__Task prompt__: Between the line containing "execMov (unR1 w) s" and the line containing "execIcmpLeI (unR3 w) s" lies a run of lines; give that run again exactly, with both of those lines, and nothing else from the entries below.

__Material for this task__:

/-- The meaning of an encoding on its words. -/
def runOp (o : Op) (w v : Nat) (s : State) : Outcome :=
  match o with
  | .movC => execMovC (unCReg w) s
  | .iaddC => execIaddC (unCReg w) s
  | .isubC => execIsubC (unCReg w) s
  | .imulC => execImulC (unCReg w) s
  | .andC => execAndC (unCReg w) s
  | .orC => execOrC (unCReg w) s
  | .xorC => execXorC (unCReg w) s
  | .shlC => execShlC (unCReg w) s
  | .shrNC => execShrNC (unCReg w) s
  | .shrIC => execShrIC (unCReg w) s
  | .faddC => execFaddC (unCReg w) s
  | .fsubC => execFsubC (unCReg w) s
  | .fmulC => execFmulC (unCReg w) s
  | .fmaxC => execFmaxC (unCReg w) s
  | .fminC => execFminC (unCReg w) s
  | .iaddi5C => execIaddi5C (unCImm w) s
  | .nopC => execNopC s
  | .iadd => execIadd (unR3 w) s
  | .iaddL => execIaddL ⟨unR3 w, unModifier v⟩ s
  | .isub => execIsub (unR3 w) s
  | .isubL => execIsubL ⟨unR3 w, unModifier v⟩ s
  | .imul => execImul (unR3 w) s
  | .imulL => execImulL ⟨unR3 w, unModifier v⟩ s
  | .imulhI => execImulhI (unR3 w) s
  | .imulhIL => execImulhIL ⟨unR3 w, unModifier v⟩ s
  | .imulhN => execImulhN (unR3 w) s
  | .imulhNL => execImulhNL ⟨unR3 w, unModifier v⟩ s
  | .imac => execImac (unR3 w) s
  | .imacL => execImacL ⟨unR3 w, unModifier v⟩ s
  | .iminI => execIminI (unR3 w) s
  | .iminIL => execIminIL ⟨unR3 w, unModifier v⟩ s
  | .iminN => execIminN (unR3 w) s
  | .iminNL => execIminNL ⟨unR3 w, unModifier v⟩ s
  | .imaxI => execImaxI (unR3 w) s
  | .imaxIL => execImaxIL ⟨unR3 w, unModifier v⟩ s
  | .imaxN => execImaxN (unR3 w) s
  | .imaxNL => execImaxNL ⟨unR3 w, unModifier v⟩ s
  | .iabsd => execIabsd (unR3 w) s
  | .iabsdL => execIabsdL ⟨unR3 w, unModifier v⟩ s
  | .and => execAnd (unR3 w) s
  | .andL => execAndL ⟨unR3 w, unModifier v⟩ s
  | .or => execOr (unR3 w) s
  | .orL => execOrL ⟨unR3 w, unModifier v⟩ s
  | .xor => execXor (unR3 w) s
  | .xorL => execXorL ⟨unR3 w, unModifier v⟩ s
  | .andn => execAndn (unR3 w) s
  | .andnL => execAndnL ⟨unR3 w, unModifier v⟩ s
  | .mov => execMov (unR1 w) s
  | .movL => execMovL ⟨unR1 w, unModifier v⟩ s
  | .shl => execShl (unR3 w) s
  | .shlL => execShlL ⟨unR3 w, unModifier v⟩ s
  | .shrN => execShrN (unR3 w) s
  | .shrNL => execShrNL ⟨unR3 w, unModifier v⟩ s
  | .shrI => execShrI (unR3 w) s
  | .shrIL => execShrIL ⟨unR3 w, unModifier v⟩ s
  | .clz => execClz (unR1 w) s
  | .clzL => execClzL ⟨unR1 w, unModifier v⟩ s
  | .popc => execPopc (unR1 w) s
  | .popcL => execPopcL ⟨unR1 w, unModifier v⟩ s
  | .bfxN => execBfxN (unR3 w) s
  | .bfxNL => execBfxNL ⟨unR3 w, unModifier v⟩ s
  | .bfxI => execBfxI (unR3 w) s
  | .bfxIL => execBfxIL ⟨unR3 w, unModifier v⟩ s
  | .bfi => execBfi (unR3 w) s
  | .bfiL => execBfiL ⟨unR3 w, unModifier v⟩ s
  | .perm => execPerm (unR3 w) s
  | .permL => execPermL ⟨unR3 w, unModifier v⟩ s
  | .icmpEq => execIcmpEq (unR3 w) s
  | .icmpEqL => execIcmpEqL ⟨unR3 w, unModifier v⟩ s
  | .icmpNe => execIcmpNe (unR3 w) s
  | .icmpNeL => execIcmpNeL ⟨unR3 w, unModifier v⟩ s
  | .icmpLtI => execIcmpLtI (unR3 w) s
  | .icmpLtIL => execIcmpLtIL ⟨unR3 w, unModifier v⟩ s
  | .icmpLeI => execIcmpLeI (unR3 w) s
  | .icmpLeIL => execIcmpLeIL ⟨unR3 w, unModifier v⟩ s
  | .icmpLtN => execIcmpLtN (unR3 w) s
  | .icmpLtNL => execIcmpLtNL ⟨unR3 w, unModifier v⟩ s
  | .icmpLeN => execIcmpLeN (unR3 w) s
  | .icmpLeNL => execIcmpLeNL ⟨unR3 w, unModifier v⟩ s
  | .qlopAnd => execQlopAnd (unQl w) s
  | .qlopOr => execQlopOr (unQl w) s
  | .qlopXor => execQlopXor (unQl w) s
  | .qlopAndn => execQlopAndn (unQl w) s
  | .ladd => execLadd (unR3 w) s
  | .laddL => execLaddL ⟨unR3 w, unModifier v⟩ s
  | .lsub => execLsub (unR3 w) s
  | .lsubL => execLsubL ⟨unR3 w, unModifier v⟩ s
  | .lmul => execLmul (unR3 w) s
  | .lmulL => execLmulL ⟨unR3 w, unModifier v⟩ s
  | .lmac => execLmac (unR3 w) s
  | .lmacL => execLmacL ⟨unR3 w, unModifier v⟩ s
  | .lshl => execLshl (unR3 w) s
  | .lshlL => execLshlL ⟨unR3 w, unModifier v⟩ s
  | .lshrN => execLshrN (unR3 w) s
  | .lshrNL => execLshrNL ⟨unR3 w, unModifier v⟩ s
  | .lshrI => execLshrI (unR3 w) s
  | .lshrIL => execLshrIL ⟨unR3 w, unModifier v⟩ s
  | .lextI => execLextI (unR1 w) s
  | .lextIL => execLextIL ⟨unR1 w, unModifier v⟩ s
  | .lextN => execLextN (unR1 w) s
  | .lextNL => execLextNL ⟨unR1 w, unModifier v⟩ s
  | .lcmpEq => execLcmpEq (unR3 w) s
  | .lcmpEqL => execLcmpEqL ⟨unR3 w, unModifier v⟩ s
  | .lcmpNe => execLcmpNe (unR3 w) s
  | .lcmpNeL => execLcmpNeL ⟨unR3 w, unModifier v⟩ s
  | .lcmpLtI => execLcmpLtI (unR3 w) s
  | .lcmpLtIL => execLcmpLtIL ⟨unR3 w, unModifier v⟩ s
  | .lcmpLtN => execLcmpLtN (unR3 w) s
  | .lcmpLtNL => execLcmpLtNL ⟨unR3 w, unModifier v⟩ s
  | .lea2 => execLea2 (unR3 w) s
  | .lea2L => execLea2L ⟨unR3 w, unModifier v⟩ s
  | .lea3 => execLea3 (unR3 w) s
  | .lea3L => execLea3L ⟨unR3 w, unModifier v⟩ s
  | .lea4 => execLea4 (unR3 w) s
  | .lea4L => execLea4L ⟨unR3 w, unModifier v⟩ s
  | .fadd => execFadd (unR3 w) s
  | .faddL => execFaddL ⟨unR3 w, unModifier v⟩ s
  | .fsub => execFsub (unR3 w) s
  | .fsubL => execFsubL ⟨unR3 w, unModifier v⟩ s
  | .fmul => execFmul (unR3 w) s
  | .fmulL => execFmulL ⟨unR3 w, unModifier v⟩ s
  | .ffma => execFfma (unR3 w) s
  | .ffmaL => execFfmaL ⟨unR3 w, unModifier v⟩ s
  | .fmin => execFmin (unR3 w) s
  | .fminL => execFminL ⟨unR3 w, unModifier v⟩ s
  | .fmax => execFmax (unR3 w) s
  | .fmaxL => execFmaxL ⟨unR3 w, unModifier v⟩ s
  | .fcmpEq => execFcmpEq (unR3 w) s
  | .fcmpEqL => execFcmpEqL ⟨unR3 w, unModifier v⟩ s
  | .fcmpNe => execFcmpNe (unR3 w) s
  | .fcmpNeL => execFcmpNeL ⟨unR3 w, unModifier v⟩ s
  | .fcmpLt => execFcmpLt (unR3 w) s
  | .fcmpLtL => execFcmpLtL ⟨unR3 w, unModifier v⟩ s
  | .fcmpLe => execFcmpLe (unR3 w) s
  | .fcmpLeL => execFcmpLeL ⟨unR3 w, unModifier v⟩ s
  | .fsfu => execFsfu (unRf w) s
  | .fsfuL => execFsfuL ⟨unRf w, unModifier v⟩ s
  | .hadd2F16 => execHadd2F16 (unR3 w) s
  | .hadd2F16L => execHadd2F16L ⟨unR3 w, unModifier v⟩ s
  | .hmul2F16 => execHmul2F16 (unR3 w) s
  | .hmul2F16L => execHmul2F16L ⟨unR3 w, unModifier v⟩ s
  | .hfma2F16 => execHfma2F16 (unR3 w) s
  | .hfma2F16L => execHfma2F16L ⟨unR3 w, unModifier v⟩ s
  | .hfma2Bf16 => execHfma2Bf16 (unR3 w) s
  | .hfma2Bf16L => execHfma2Bf16L ⟨unR3 w, unModifier v⟩ s
  | .hadd2Bf16 => execHadd2Bf16 (unR3 w) s
  | .hadd2Bf16L => execHadd2Bf16L ⟨unR3 w, unModifier v⟩ s
  | .cvt => execCvt (unRf w) s
  | .cvtL => execCvtL ⟨unRf w, unModifier v⟩ s
  | .cvtp => execCvtp (unRf w) s
  | .cvtpL => execCvtpL ⟨unRf w, unModifier v⟩ s
  | .iaddi => execIaddi (unIm w) s
  | .iaddiL => execIaddiL (unIm64 w v) s
  | .andi => execAndi (unIm w) s
  | .andiL => execAndiL (unIm64 w v) s
  | .ori => execOri (unIm w) s
  | .oriL => execOriL (unIm64 w v) s
  | .xori => execXori (unIm w) s
  | .xoriL => execXoriL (unIm64 w v) s
  | .shli => execShli (unIm w) s
  | .shliL => execShliL (unIm64 w v) s
  | .shriN => execShriN (unIm w) s
  | .shriNL => execShriNL (unIm64 w v) s
  | .shriI => execShriI (unIm w) s
  | .shriIL => execShriIL (unIm64 w v) s
  | .movi => execMovi (unKm w) s
  | .moviL => execMoviL (unKm64 w v) s
  | .movhi => execMovhi (unKm w) s
  | .movhiL => execMovhiL (unKm64 w v) s
  | .icmpiEq => execIcmpiEq (unIm w) s
  | .icmpiEqL => execIcmpiEqL (unIm64 w v) s
  | .icmpiLtI => execIcmpiLtI (unIm w) s
  | .icmpiLtIL => execIcmpiLtIL (unIm64 w v) s
  | .fmovi => execFmovi (unKm w) s
  | .fmoviL => execFmoviL (unKm64 w v) s
  | .ld => execLd (unMe w) s
  | .ldL => execLdL ⟨unMe w, BitVec.ofNat 32 v⟩ s
  | .st => execSt (unMe w) s
  | .stL => execStL ⟨unMe w, BitVec.ofNat 32 v⟩ s
  | .atomAdd => execAtomAdd (unMe w) s
  | .atomAddL => execAtomAddL ⟨unMe w, BitVec.ofNat 32 v⟩ s
  | .atomFadd => execAtomFadd (unMe w) s
  | .atomFaddL => execAtomFaddL ⟨unMe w, BitVec.ofNat 32 v⟩ s
  | .atomMin => execAtomMin (unMe w) s
  | .atomMinL => execAtomMinL ⟨unMe w, BitVec.ofNat 32 v⟩ s
  | .atomMax => execAtomMax (unMe w) s
  | .atomMaxL => execAtomMaxL ⟨unMe w, BitVec.ofNat 32 v⟩ s
  | .atomAnd => execAtomAnd (unMe w) s
  | .atomAndL => execAtomAndL ⟨unMe w, BitVec.ofNat 32 v⟩ s
  | .atomOr => execAtomOr (unMe w) s
  | .atomOrL => execAtomOrL ⟨unMe w, BitVec.ofNat 32 v⟩ s
  | .atomXor => execAtomXor (unMe w) s
  | .atomXorL => execAtomXorL ⟨unMe w, BitVec.ofNat 32 v⟩ s
  | .atomExch => execAtomExch (unMe w) s
  | .atomExchL => execAtomExchL ⟨unMe w, BitVec.ofNat 32 v⟩ s
  | .atomCas => execAtomCas (unMe w) s
  | .atomCasL => execAtomCasL ⟨unMe w, BitVec.ofNat 32 v⟩ s
  | .fenceFull => execFenceFull (unSc w) s
  | .fenceAcq => execFenceAcq (unSc w) s
  | .fenceRel => execFenceRel (unSc w) s
  | .fenceWack => execFenceWack (unH0 w) s
  | .phase => execPhase (unSc w) s
  | .fetchb => execFetchb (unH0 w) s
  | .copInv => execCopInv (unA1 w) s
  | .copInvL => execCopInvL ⟨unA1 w, BitVec.ofNat 32 v⟩ s
  | .copWb => execCopWb (unA1 w) s
  | .copWbL => execCopWbL ⟨unA1 w, BitVec.ofNat 32 v⟩ s
  | .copWbi => execCopWbi (unA1 w) s
  | .copWbiL => execCopWbiL ⟨unA1 w, BitVec.ofNat 32 v⟩ s
  | .bra => execBra (unI16 w) s
  | .braL => execBraL (unI16l w v) s
  | .brx => execBrx (unA1 w) s
  | .brxL => execBrxL ⟨unA1 w, unModifier v⟩ s
  | .call => execCall (unI16 w) s
  | .callL => execCallL (unI16l w v) s
  | .callx => execCallx (unA1 w) s
  | .callxL => execCallxL ⟨unA1 w, unModifier v⟩ s
  | .ret => execRet (unH0 w) s
  | .exit => execExit (unH0 w) s
  | .loop => execLoop (unLo w) s
  | .loopL => execLoopL (unLo64 w v) s
  | .brk => execBrk (unH0 w) s
  | .lcfg => execLcfg (unLc w) s
  | .cnv => execCnv (unH0 w) s
  | .cnvMask => execCnvMask (unD1 w) s
  | .bar => execBar (unBa w) s
  | .trap => execTrap (unN11 w) s
  | .sysc => execSysc (unN11 w) s
  | .bkpt => execBkpt (unN11 w) s
  | .balw => execBalw (unBw w v) s
  | .yield => execYield (unH0 w) s
  | .mapset => execMapset (unMs w) s
  | .mapchn => execMapchn (unM3 w) s
  | .mapprt => execMapprt (unM3 w) s
  | .maptrn => execMaptrn (unM3 w) s
  | .mapflt => execMapflt (unR1 w) s
  | .mapchk => execMapchk (unTq w v) s
  | .bankq => execBankq (unTq w v) s
  | .hset => execHset (unVh w) s
  | .tcpy => execTcpy (unV1 w) s
  | .tmma => execTmma (unV1 w) s
  | .tgat => execTgat (unV1 w) s
  | .tcol => execTcol (unV1 w) s
  | .tld => execTld (unTl w v) s
  | .tst => execTst (unTl w v) s
  | .accZero => execAccZero (unHh w) s
  | .accZeroL => execAccZeroL ⟨unHh w, BitVec.ofNat 32 v⟩ s
  | .accSetexp => execAccSetexp (unVh w) s
  | .accSetexpL => execAccSetexpL ⟨unVh w, BitVec.ofNat 32 v⟩ s
  | .accRdrow => execAccRdrow (unVh w) s
  | .accRdrowL => execAccRdrowL ⟨unVh w, BitVec.ofNat 32 v⟩ s
  | .accWrrow => execAccWrrow (unVh w) s
  | .accWrrowL => execAccWrrowL ⟨unVh w, BitVec.ofNat 32 v⟩ s
  | .accClrst => execAccClrst (unHh w) s
  | .accClrstL => execAccClrstL ⟨unHh w, BitVec.ofNat 32 v⟩ s
  | .nop => execNop (unH0 w) s
  | .nopL => execNopL (unE64 w v) s
  | .idivI => execIdivI (unEd w) s
  | .idivIL => execIdivIL (unE64 w v) s
  | .idivN => execIdivN (unEd w) s
  | .idivNL => execIdivNL (unE64 w v) s
  | .iremI => execIremI (unEd w) s
  | .iremIL => execIremIL (unE64 w v) s
  | .iremN => execIremN (unEd w) s
  | .iremNL => execIremNL (unE64 w v) s
  | .rotl => execRotl (unEd w) s
  | .rotlL => execRotlL (unE64 w v) s
  | .brev => execBrev (unEd w) s
  | .brevL => execBrevL (unE64 w v) s
  | .fcmpOrd => execFcmpOrd (unD1 w) s
  | .fcmpOrdL => execFcmpOrdL (unE64 w v) s
  | .fcmpUnord => execFcmpUnord (unD1 w) s
  | .fcmpUnordL => execFcmpUnordL (unE64 w v) s
  | .fclass => execFclass (unEd w) s
  | .fclassL => execFclassL (unE64 w v) s
  | .frnd => execFrnd (unEd w) s
  | .frndL => execFrndL (unE64 w v) s
  | .fexp => execFexp (unEd w) s
  | .fexpL => execFexpL (unE64 w v) s
  | .q2v => execQ2v (unD1 w) s
  | .q2vL => execQ2vL (unE64 w v) s
  | .v2q => execV2q (unH0 w) s
  | .v2qL => execV2qL (unE64 w v) s
  | .qpop => execQpop (unEd w) s
  | .qpopL => execQpopL (unE64 w v) s
  | .pfirst => execPfirst (unD1 w) s
  | .pfirstL => execPfirstL (unE64 w v) s
  | .pany => execPany (unD1 w) s
  | .panyL => execPanyL (unE64 w v) s
  | .pall => execPall (unD1 w) s
  | .pallL => execPallL (unE64 w v) s
  | .pmask => execPmask (unEd w) s
  | .pmaskL => execPmaskL (unE64 w v) s
  | .xgetAt => execXgetAt (unD1 w) s
  | .xgetAtL => execXgetAtL (unE64 w v) s
  | .xgetFlip => execXgetFlip (unD1 w) s
  | .xgetFlipL => execXgetFlipL (unE64 w v) s
  | .xgetStep => execXgetStep (unD1 w) s
  | .xgetStepL => execXgetStepL (unE64 w v) s
  | .xgetRot => execXgetRot (unD1 w) s
  | .xgetRotL => execXgetRotL (unE64 w v) s
  | .cnvq => execCnvq (unH0 w) s
  | .cnvqL => execCnvqL (unE64 w v) s
  | .waitn => execWaitn (unH0 w) s
  | .waitnL => execWaitnL (unE64 w v) s
  | .setg => execSetg (unH0 w) s
  | .setgL => execSetgL (unE64 w v) s
  | .clrg => execClrg (unH0 w) s
  | .clrgL => execClrgL (unE64 w v) s
  | .alw => execAlw (unEd w) s
  | .alwL => execAlwL (unE64 w v) s
  | .mapget => execMapget (unEd w) s
  | .mapgetL => execMapgetL (unE64 w v) s
  | .mapput => execMapput (unH0 w) s
  | .mapputL => execMapputL (unE64 w v) s
  | .hget => execHget (unD1 w) s
  | .hgetL => execHgetL (unE64 w v) s
  | .lget => execLget (unEd w) s
  | .lgetL => execLgetL (unE64 w v) s
  | .lput => execLput (unH0 w) s
  | .lputL => execLputL (unE64 w v) s
  | .csrr => execCsrr (unEd w) s
  | .csrrL => execCsrrL (unE64 w v) s
  | .csrw => execCsrw (unH0 w) s
  | .csrwL => execCsrwL (unE64 w v) s
  | .csrs => execCsrs (unH0 w) s
  | .csrsL => execCsrsL (unE64 w v) s
  | .csrc => execCsrc (unH0 w) s
  | .csrcL => execCsrcL (unE64 w v) s
  | .tret => execTret (unH0 w) s
  | .tretL => execTretL (unE64 w v) s
  | .halt => execHalt (unH0 w) s
  | .haltL => execHaltL (unE64 w v) s
  | .icinv => execIcinv (unH0 w) s
  | .icinvL => execIcinvL (unE64 w v) s
  | .tlbinvPage => execTlbinvPage (unH0 w) s
  | .tlbinvPageL => execTlbinvPageL (unE64 w v) s
  | .tlbinvCtx => execTlbinvCtx (unE64 w v) s
  | .tlbinvAll => execTlbinvAll (unE64 w v) s
  | .tlbprobe => execTlbprobe (unEd w) s
  | .tlbprobeL => execTlbprobeL (unE64 w v) s
  | .cresize => execCresize (unH0 w) s
  | .cresizeL => execCresizeL (unE64 w v) s
  | .migDev => execMigDev (unH0 w) s
  | .migDevL => execMigDevL (unE64 w v) s
  | .migHost => execMigHost (unE64 w v) s
  | .pf => execPf (unH0 w) s
  | .pfL => execPfL (unE64 w v) s
  | .tspawn => execTspawn (unD1 w) s
  | .tspawnL => execTspawnL (unE64 w v) s
  | .tsig => execTsig (unH0 w) s
  | .tsigL => execTsigL (unE64 w v) s
  | .evpost => execEvpost (unH0 w) s
  | .evpostL => execEvpostL (unE64 w v) s
  | .evget => execEvget (unEd w) s
  | .evgetL => execEvgetL (unE64 w v) s
  | .dbgmb => execDbgmb (unH0 w) s
  | .dbgmbL => execDbgmbL (unE64 w v) s
  | .dbgrd => execDbgrd (unD1 w) s
  | .dbgrdL => execDbgrdL (unE64 w v) s
  | .wpset => execWpset (unH0 w) s
  | .wpsetL => execWpsetL (unE64 w v) s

__Answer__:
  | .mov => execMov (unR1 w) s
  | .movL => execMovL ⟨unR1 w, unModifier v⟩ s
  | .shl => execShl (unR3 w) s
  | .shlL => execShlL ⟨unR3 w, unModifier v⟩ s
  | .shrN => execShrN (unR3 w) s
  | .shrNL => execShrNL ⟨unR3 w, unModifier v⟩ s
  | .shrI => execShrI (unR3 w) s
  | .shrIL => execShrIL ⟨unR3 w, unModifier v⟩ s
  | .clz => execClz (unR1 w) s
  | .clzL => execClzL ⟨unR1 w, unModifier v⟩ s
  | .popc => execPopc (unR1 w) s
  | .popcL => execPopcL ⟨unR1 w, unModifier v⟩ s
  | .bfxN => execBfxN (unR3 w) s
  | .bfxNL => execBfxNL ⟨unR3 w, unModifier v⟩ s
  | .bfxI => execBfxI (unR3 w) s
  | .bfxIL => execBfxIL ⟨unR3 w, unModifier v⟩ s
  | .bfi => execBfi (unR3 w) s
  | .bfiL => execBfiL ⟨unR3 w, unModifier v⟩ s
  | .perm => execPerm (unR3 w) s
  | .permL => execPermL ⟨unR3 w, unModifier v⟩ s
  | .icmpEq => execIcmpEq (unR3 w) s
  | .icmpEqL => execIcmpEqL ⟨unR3 w, unModifier v⟩ s
  | .icmpNe => execIcmpNe (unR3 w) s
  | .icmpNeL => execIcmpNeL ⟨unR3 w, unModifier v⟩ s
  | .icmpLtI => execIcmpLtI (unR3 w) s
  | .icmpLtIL => execIcmpLtIL ⟨unR3 w, unModifier v⟩ s
  | .icmpLeI => execIcmpLeI (unR3 w) s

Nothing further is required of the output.